Design Innovation Global network of designers, engineers and innovators challenging complex real world problems
photo by George Atanassov
The ever-evolving
Design Innovation course ME310 is an academic year long project-based design engineering course that began at Stanford University and has been operating continuously for over forty years. Originally created to provide engineering students with real life engineering challenges, the course has evolved over the ages to meet the changing demands of the labor market. Over its lifetime, the course has shifted from practical engineering experience to design of mechatronic systems to design innovation and global collaboration. Meanwhile, ME310 has gone beyond the hedges of Stanford University and is now being taught in four different continents and eight different countries. The course is now focused on teaching students the innovation methods and processes required for designers, engineers, and project managers of the future. Upon the completion of the course, students have acquired the skills necessary to be global innovation leaders. In ME310, student teams work on innovation challenges proposed by corporate partners for eight months. Through the projects, students go through an intense and iterative process of needfinding, ideation, and rapid prototyping to create and develop new product concepts. Company involvement provides the reality that is important for teams to improve their innovation abilities. In the end, teams deliver functional proof-of-concept prototypes along with in-depth documentation that not only capture the essence of designs but the learnings that led to the ideas. Every team in ME310 collaborates with another team from a foreign university for the duration of the project. The partnership adds diversity to the project teams and students are given the opportunity to experience true global collaboration, a skill required in this highly globalized world. All teams in ME310 start their projects at Stanford University where they participate in a design thinking workshop and experience the entrepreneurial culture of Silicon Valley.
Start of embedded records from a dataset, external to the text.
-- ==== Sys2Proof/Certificates/Slice0/Obligations.lean ====
section
/-! DEFINITION. The statements for the provers. -/

open Sys2Proof Sys2Proof.Machine

/-! Encodings. -/

/-- Every well-formed instruction that has a word decodes from it, with every operand; and whatever the decoder reads has
a word (30 R146, R148). -/
def Obligations.DecodeEncodeRoundTrip : Prop :=
  (∀ (c : Config) (i : Instr) (w : OpWord), c.wf = true → i.wf c = true → encode c i = some w → decode c w = some i) ∧
    ∀ (c : Config) (w : OpWord) (i : Instr), decode c w = some i → ∃ w', encode c i = some w'

/-- Words written out from the spec's encodings decode to what they stand for, and words of no operation are refused
(30 R110 to R122, R135 to R138, 95). -/
def Obligations.SpecWordsDecode : Prop :=
  ∀ c : Config, c.numEp = 2 →
    decode c (.setup [0x80, 0x06, 0x00, 0x01, 0x00, 0x00, 0x40, 0x00]) = some (.getDescriptor 1 0) ∧
    decode c (.setup [0x00, 0x05, 0x05, 0x00, 0x00, 0x00, 0x00, 0x00]) = some (.setAddress 5) ∧
    decode c (.setup [0x02, 0x01, 0x00, 0x00, 0x81, 0x00, 0x00, 0x00]) = some (.clearFeatureEndpoint 0 1 .inp) ∧
    decode c (.setup [0x40, 0x01, 0x00, 0x00, 0x00, 0x00, 0x00, 0x00]) = some .vendorRequest ∧
    decode c (.setup [0x21, 0xFF, 0x00, 0x00, 0x00, 0x00, 0x00, 0x00]) = some .classRequest ∧
    decode c (.setup [0x80, 0x06, 0x00, 0x01, 0x00, 0x00, 0x40]) = none ∧
    decode c (.classReq .msc [0xA1, 0xFE, 0x00, 0x00, 0x00, 0x00, 0x01, 0x00]) = some .getMaxLun ∧
    decode c (.classReq .cdc [0x21, 0x02, 0x00, 0x00, 0x00, 0x00, 0x00, 0x00]) = none ∧
    decode c (.bdStat 0xC8 0 .inp .even 18) = some (.armIn 0 .even true 18) ∧
    decode c (.bdStat 0x84 1 .inp .even 0) = some (.stall 1 .inp .even) ∧
    decode c (.bdStat 0x48 1 .inp .even 0) = none ∧
    decode c (.trn 0 .out .even 0b1101 .dataIn 8) = some (.ep0Setup .even) ∧
    decode c (.trn 1 .out .even 0b0001 .setup 31) = some (.epnCompletion 1 .out .even 31) ∧
    decode c (.trn 2 .out .even 0b0001 .setup 31) = some (.epOutOfRange 2) ∧
    decode c (.botStep .waitIllegal .inp .even 0) = some .botStaleEntry ∧
    decode c (.cdb [0x28, 0x00, 0x00, 0x00, 0x00, 0x10, 0x00, 0x01, 0x02, 0x00]) = some (.read10 0x10 0x102) ∧
    decode c (.bot13 .di 36 255 true .resp) = some (.botCase5 36 .resp) ∧
    decode c (.bot13 .dO 0 0 false .backend) = some .botCase1 ∧
    decode c (.event ⟨false, false, false, true, true, false, false, false⟩) = some .sof

/-! A step runs what was decoded. -/

/-- What a turn comes to. While a flag is pending the interrupt routine serves it, unless the turn is the SIE's, the host's or
the backend's; the main loop and the next line of a script wait. With no flag the turn is taken, an empty script drains the
ring, and a state with no flag and an empty ring rests (60 R401, R420, R428, 10 R52, 20 R85, 30 R150). The model's choices: the
order of the turns (log 4); which calls software outside the engine may make (`callable`), and that any other call of a script
is skipped (log 19). -/
def Obligations.StepRunsTheDecodedOperation : Prop :=
  ∀ (s : State) (r : List Turn),
    let u : State := { s with script := r }
    (∀ i, decodeEvent s.ev = some i →
      (s.script = [] → step s = exec i s) ∧
      (s.script = .service :: r → step s = exec i u) ∧
      (s.script = .call .isr :: r → step s = exec .isr u) ∧
      (∀ j, j ≠ .isr → s.script = .call j :: r → step s = exec i s) ∧
      (∀ l, l ≠ .drain → s.script = .early l :: r → step s = .next (applyLine l u)) ∧
      (∀ a, (∃ l, a = .line l) ∨ a = .early .drain ∨ a = .close ∨ (∃ b, a = .app b) → s.script = a :: r →
        step s = exec i s)) ∧
    (decodeEvent s.ev = none →
      (s.script = [] → s.bot.q ≠ [] → step s = exec .msdTasks s) ∧
      (s.script = .service :: r → step s = .next u) ∧
      (∀ j, s.script = .call j :: r → callable s.cfg j = true → step s = exec j u) ∧
      (∀ j, s.script = .call j :: r → callable s.cfg j = false → step s = .next u) ∧
      (∀ a, a = .line .drain ∨ a = .early .drain → s.script = a :: r → step s = exec .msdTasks u) ∧
      (∀ a l, l ≠ .drain → a = .line l ∨ a = .early l → s.script = a :: r → step s = .next (applyLine l u)) ∧
      (s.script = .close :: r → step s = exec .powerOnInit { u with sie := { s.sie with enable := false } }) ∧
      (∀ a, s.script = .app a :: r → step s = .next (runApp a u))) ∧
    (s.Quiescent → s.script = [] → step s = .next s)

/-- The service of a completion runs the operation that its latch, PID and stage decode to, after the bookkeeping of
R191 (41 R191, R192). -/
def Obligations.TransactionRunsDecoded : Prop :=
  ∀ (s : State), s.Shaped →
    let l := s.sie.lastTrn
    let pid := BdStat.pid (s.bd l.ep l.dir l.parity).stat
    let n := (s.bd l.ep l.dir l.parity).count.toNat
    (∀ dir x par m, 1 ≤ s.cfg.numEp →
      ∃ t, exec (.ep0Dispatch dir x par m) s = .next t ∧
        exec (decodeTrn s.cfg.numEp 0 dir par x s.stage m) s = .next t) ∧
    (s.bot.q.length < 4 → ∃ t, exec .trn s = .next t) ∧
    (s.cfg.numEp ≤ l.ep.toNat → exec .trn s = .next { s with ev := { s.ev with trn := false } }) ∧
    (l.ep.toNat < s.cfg.numEp →
      ∃ u, exec .trn s = exec (decodeTrn s.cfg.numEp l.ep l.dir l.parity pid s.stage n) u ∧
        u = { s with ev := { s.ev with trn := false }, eps := u.eps } ∧
        SameEpsBut l.ep l.dir s u ∧
        u.epsAt l.ep l.dir =
          { s.epsAt l.ep l.dir with
            toggle :=
              if l.dir = .out ∧ pid = pidSetup then (s.epsAt l.ep l.dir).toggle else !(s.epsAt l.ep l.dir).toggle
            lastParity := if s.pp l.ep l.dir then l.parity else (s.epsAt l.ep l.dir).lastParity })

/-- A request runs the operation that its SETUP packet decodes to, level by level; a class request that the bound
function has no row for is refused (41 R195, R196, 42 R230, R241, R248, 43 R271). -/
def Obligations.RequestRunsDecoded : Prop :=
  ∀ (s : State) (i : Instr), s.Sound →
    (∃ j, decode s.cfg (.setup s.setup) = some j) ∧
    (decode s.cfg (.setup s.setup) = some i →
      ∃ t, exec .typeDispatch s = .next t ∧ exec i s = .next t ∧
        (reqType s.setup = 0 → exec .standardDispatch s = .next t)) ∧
    (∀ dtype didx, ∃ t, exec (.getDescriptor dtype didx) s = .next t ∧ exec (decodeGetDesc dtype didx) s = .next t) ∧
    (∀ v, ∃ t, exec (.setConfiguration v) s = .next t ∧ exec (decodeSetCfg v) s = .next t) ∧
    (∃ t, exec .classRequest s = .next t ∧ exec .classDispatch s = .next t) ∧
    (decode s.cfg (.classReq s.cfg.function s.setup) = some i →
      ∃ t, exec .classDispatch s = .next t ∧ exec i s = .next t) ∧
    (s.cfg.function ≠ .user → decode s.cfg (.classReq s.cfg.function s.setup) = none →
      ∃ t, exec .classDispatch s = .next t ∧ RefusesRequest { s with reply := t.reply } t)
(re)Define the problem Design never ends
Test with users Learn
Needfinding + benchmarking
Understand the users, design space
Prototype Build
Bodystorm Ideate
Our Approach to innovation The core pedagogy of ME310 is the Stanford Design Innovation Process that has fueled much of the entrepreneurial culture in the Silicon Valley. At the heart of the process is the notion that in order to innovate, one must understand the needs of the user and the context surrounding the design. Unlike most other engineering design courses, ME310 requires the students to get out into the field and interview users to understand people’s values as well as thoroughly benchmark existing products and technologies. By understanding the past and present, the students are able to design what the future can be.
Winter Quarter Make it real.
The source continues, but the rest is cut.